Pleonasty is a Python library that makes it easy to apply a local open-weight LLM to large text datasets for batch annotation and analysis. Point it at a Hugging Face model, write a prompt, and get structured CSV output — one annotated row per text, with automatic token-based chunking for long documents.

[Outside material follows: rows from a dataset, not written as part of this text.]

-- ==== Sys2Proof/Machine/Admit.lean ====
section
/-! DEFINITION. Admitted commands (chapter 12): how the media commands, SPIN_CONTROL and ABORT begin (R373–R379, R382, R386, R387), the hold and its
limit (R395–R397), grants and their timeout (R374, R376). -/

namespace Sys2Proof.Machine

-- The media commands.

/-- READ takes its versions and its pins at its execution, in arrival order (R298, R373). -/
def beginRead (arr : Nat) (s : State) : State :=
  match cmdOf s arr with
  | none => s
  | some c =>
    let lbas := capLbas c
    let s := modCmd s arr fun c => { c with phase := .running, srcs := lbas.map fun _ => .medium }
    let s := each lbas.zipIdx (fun l s => takeBlock arr l.2 l.1 s) s
    match cmdOf s arr with
    | none => s
    | some c =>
      let want := (lbas.zipIdx.filter fun l => c.srcs[l.2]? = some .medium).map (·.1)
      pumpRead arr (each (byRow s.img want) (fun g s => fetchRow arr g.1 g.2 s) s)
/-- Blocks of the millpond that a VERIFY or FLUSH selects (R378, R379). -/
def selectWaits (s : State) (arr : Nat) (inRange : Nat → Bool) : List (Nat × Nat) :=
  let coming := (s.hop.cmds.filter fun c => c.cap.opcode = 0x02 && c.phase = .running).flatMap fun c =>
    (capLbas c).zipIdx.filterMap fun x => if c.frames.any fun e => e.1 = x.2 then none else some x.1
  let held := (s.mpd.ledger.filter fun fe => fe.2.valid).map fun fe => fe.2.lba.toNat
  (((held ++ coming).filter inRange).eraseDups).filterMap fun l => waitFor s l arr
def inCap (c : Cmd) (l : Nat) : Bool := decide (c.cap.lba.toNat ≤ l) && decide (l < c.cap.lba.toNat + c.cap.count.toNat)
/-- A VERIFY or FLUSH waits for the versions that it selects (R378, R379). -/
def beginWaits (arr : Nat) (all : Bool) (s : State) : State :=
  match cmdOf s arr with
  | none => s
  | some _ =>
    recheck (modCmd s arr fun c => { c with phase := .waiting, waits := selectWaits s arr fun l => all || inCap c l })
/-- Begin a media command (R383): in Ready, or on leaving the hold. -/
def beginMedia (arr : Nat) (s : State) : State :=
  match cmdOf s arr with
  | none => s
  | some c =>
    if c.cap.opcode = 0x01 then beginRead arr s
    else if c.cap.opcode = 0x02 then modCmd s arr fun c => { c with phase := .running }
    else if c.cap.opcode = 0x03 then beginWaits arr false s
    else beginWaits arr (c.cap.arg32.toNat % 2 = 1) s

-- SPIN_CONTROL (R382, Table 19.5).

/-- Begin a SPIN_CONTROL in a state that executes it. -/
def beginSpin (arr : Nat) (s : State) : State :=
  match cmdOf s arr with
  | none => s
  | some c =>
    let action := c.cap.arg32.toNat % 4
    let s := { s with hop := { s.hop with autoSpin := if action = 2 then false else bitOf 2 c.cap.arg32.toNat } }
    if action = 0 then trySpinUp (complete arr 0 0 s)
    else
      let s := modCmd s arr fun c => { c with phase := .running }
      if action = 1 then
        if s.dev = .ready && s.start.parkStep = 0 then complete arr 0 0 s
        else if s.dev = .parked || s.start.parkStep ≠ 0 then trySpinUp { s with hop := { s.hop with spinWait := true } }
        else s
      else
        let s := { s with hop := { s.hop with spinWait := false } }
        if s.dev = .parked then complete arr 0 0 s
        else if s.start.parkStep ≠ 0 then s
        else advancePark { s with start := { s.start with parkStep := 1 } }

-- The hold.

/-- Held commands leave the hold in arrival order when a state is entered that executes them (R395, R396). -/
def releaseHeld (s : State) : State :=
  each ((s.hop.cmds.filter fun c => c.phase = .held).map (·.arrival)) (fun arr s =>
    match cmdOf s arr with
    | none => s
    | some c =>
      if c.cap.opcode = 0x20 then (if s.dev = .ready || s.dev = .parked || s.dev = .spinningUp then beginSpin arr s else s)
      else if c.cap.opcode = 0x50 then s
      else if s.dev = .ready && s.start.parkStep = 0 && s.ptn.handStage = 0 then beginMedia arr s
      else s) s
/-- Entry to Ready, or return to it: ACTION 1 completes, held commands run, and READs that waited go on (R382, R396, R397). -/
def enterReady (s : State) : State :=
  let s := completeSpin 1 { s with dev := .ready, spn := { s.spn with curvePt := 0 } }
  let s := releaseHeld s
  recheck (each (s.hop.cmds.map (·.arrival)) pumpRead s)
/-- HOLD_LIMIT_EXPIRY (R396): event 0x0E at most once per second a port, with the instances since the last. -/
def execHoldLimitExpiry (p : Port) (tag : BitVec 16) (s : State) : Host.Outcome State Fault Refusal := live s fun s =>
  .next (
    match cmdOfTag s p.num tag with
    | none => s
    | some c =>
      if c.phase ≠ .held then s
      else
        let s := complete c.arrival 0x21 (devCode s.dev) s
        let s := modHopPort s p.num fun h => { h with holdLimit := satInc 16 h.holdLimit, holdSince := satInc 16 h.holdSince }
        let h := getHopPort s p.num
        if h.holdEventAt.all fun t => decide (oneSec ≤ since s t) then
          post 0x0E mHopper [b1 p.num, b8 h.holdSince] (modHopPort s p.num fun h => { h with holdEventAt := some (now s), holdSince := 0 })
        else s)

-- Grants.

/-- Commands that take WDATA. -/
def takesData (c : Cmd) : Bool := c.cap.opcode = 0x02 || c.cap.opcode = 0x40
/-- Blocks that may be granted to a command now, frames and the dirty limit left out (R374). -/
def grantRoom (s : State) (c : Cmd) : Nat := min (c.cap.count.toNat - c.granted) (grantMax s.img - (c.granted - c.landed.length))
/-- READs that wait for this WRITE's version of a block pin its frame (R298). -/
def claimFrame (w lba f : Nat) (s : State) : State :=
  each ((s.hop.cmds.filter fun c => (blockAt c lba).any fun i => c.srcs[i]? = some (.write w)).map (·.arrival)) (fun arr s =>
    let s := modCmd s arr fun c => { c with srcs := c.srcs.set (lba - c.cap.lba.toNat) (.frame f) }
    { s with mpd := { s.mpd with pins := s.mpd.pins ++ [(f, arr)] } }) s
/-- Grant block `i` of a WRITE a frame: its entry is LANDING (R293, R295, R374). -/
def grantBlock (arr i : Nat) (s : State) : State :=
  match cmdOf s arr with
  | none => s
  | some c =>
    match takeFrame s with
    | none => s
    | some (f, s) =>
      let s := setEntry s f {
        lba := c.cap.lba + BitVec.ofNat 48 i, htag := hostTag c.cap i, frame := BitVec.ofNat 20 f, vseq := BitVec.ofNat 40 arr, tag := c.cap.tag,
        portB := c.port == 1, state := 0, compat := compatCmd s c, valid := true }
      claimFrame arr (c.cap.lba.toNat + i) f (modCmd (setFrame s f 0) arr fun c => { c with granted := c.granted + 1, frames := c.frames ++ [(i, f)] })
/-- A command may be granted now (R289, R451): a WRITE while the dirty limit has room and no mirror record waits for the partner link. -/
def mayGrant (s : State) (c : Cmd) : Bool :=
  takesData c && c.phase = .running && decide (0 < grantRoom s c) &&
    (c.cap.opcode ≠ 0x02 || (decide (dirtyFrames s < 524288) && !(mirrorOn s && !(getLink s 2).txWait.isEmpty)))
/-- WRITE_GRANT (R289, R374, R451): the next range of the first command, in arrival order, that may be granted (log entry 49). -/
def execWriteGrant (s : State) : Host.Outcome State Fault Refusal := live s fun s =>
  .next (
    if s.dev = .faultHold then s
    else match s.hop.cmds.find? (mayGrant s) with
      | none => s
      | some c =>
        let room := if c.cap.opcode = 0x02 then min (grantRoom s c) (524288 - dirtyFrames s) else grantRoom s c
        let s := if c.cap.opcode = 0x02 then each (List.range room) (fun k s => grantBlock c.arrival (c.granted + k) s) s
          else modCmd s c.arrival fun c => { c with granted := c.granted + room }
        let n := ((cmdOf s c.arrival).map (·.granted)).getD c.granted - c.granted
        if n = 0 then s
        else
          let s := modCmd s c.arrival fun d => { d with grants := d.grants ++ [(c.granted, n, now s)] }
          modHopPort s c.port fun h => { h with cpls := h.cpls ++ [.inr (c.cap.tag, c.granted, n)] })

-- Abort.

/-- Descriptors of a cancelled command's context on the hopper's channels (R329, R387); contexts are numbered by arrival. Whether the source of an element in
flight is wholly present is open (log entry 47). -/
def cancelDescs (c : Cmd) (s : State) : State :=
  let ctx := BitVec.ofNat 14 c.arrival
  each ((List.range 32).filter fun ch => (getTre s ch).ring.any fun x => x.1.ctxV && x.1.ctx = ctx) (fun ch s =>
    cancelCtx ch ctx ((freeVal s).getLsbD 255) s) s
/-- End a command as an abort does: ABORTED with its INFO (R376, R387). -/
def abortCmd (c : Cmd) (info : Nat) (s : State) : State :=
  let s := if c.cap.opcode = 0x02 then withdrawLanding c s else s
  let s := complete c.arrival 0x30 info (cancelDescs c s)
  recheck (each (s.hop.cmds.map (·.arrival)) pumpRead s)
/-- WDATA_TIMEOUT (R376): a granted range has not wholly landed in time. -/
def execWdataTimeout (p : Port) (tag : BitVec 16) (s : State) : Host.Outcome State Fault Refusal := live s fun s =>
  .next (
    match cmdOfTag s p.num tag with
    | some c =>
      if c.cap.opcode = 0x02 && c.phase = .running && decide (c.landed.length < c.granted) then
        abortCmd c 1 (modHopPort s p.num fun h => { h with wdataTo := satInc 16 h.wdataTo })
      else s
    | none => s)
/-- Opcodes that an ABORT ends (R386). -/
def abortable (op : Nat) : Bool := (decide (1 ≤ op) && decide (op ≤ 4)) || op = 0x21 || op = 0x13
/-- An ABORT that has been admitted (R386). -/
def beginAbort (arr : Nat) (s : State) : State :=
  match cmdOf s arr with
  | none => s
  | some a =>
    let target := BitVec.ofNat 16 a.cap.arg32.toNat
    match s.hop.cmds.find? fun c => c.port = a.port && c.cap.tag = target && c.phase ≠ .issued with
    | none => complete arr 0x31 target.toNat s
    | some c =>
      if c.cap.opcode = 0x05 then complete arr 0x11 176 s
      else if abortable c.cap.opcode.toNat then complete arr 0 0 (abortCmd c 0 s)
      else modCmd s arr fun a => { a with phase := .waiting }

end Sys2Proof.Machine
end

It also includes a lightweight utility for parsing JSON fields out of LLM responses.

## Key Features

* **Batch annotation** — annotate large text datasets (CSV file or Python list) with a custom LLM prompt, results saved to CSV.
* **Token-based chunking** — long documents are automatically split into N-token chunks so they never overflow the context window.
* **JSON response parsing** — extract structured fields from LLM responses that return JSON objects, with automatic aggregation across chunks.
* **Chat mode** — interactive REPL for back-and-forth conversation with a loaded model.
* **Flexible model loading** — works with any Hugging Face causal LM; supports 4-bit quantization, multi-GPU, CPU offload, gated/private repos.
* **Cross-platform** — runs on Linux and Windows; no vLLM required.
* **CLI** — all major workflows available from the terminal after `pip install`.

## Installation

```bash
pip install pleonasty
```

To enable 4-bit quantization (recommended when you have a GPU):

```bash
pip install pleonasty[quantization]   # installs bitsandbytes
```

### Requirements

* Python 3.10+
* PyTorch 2.0+ (with CUDA for GPU inference)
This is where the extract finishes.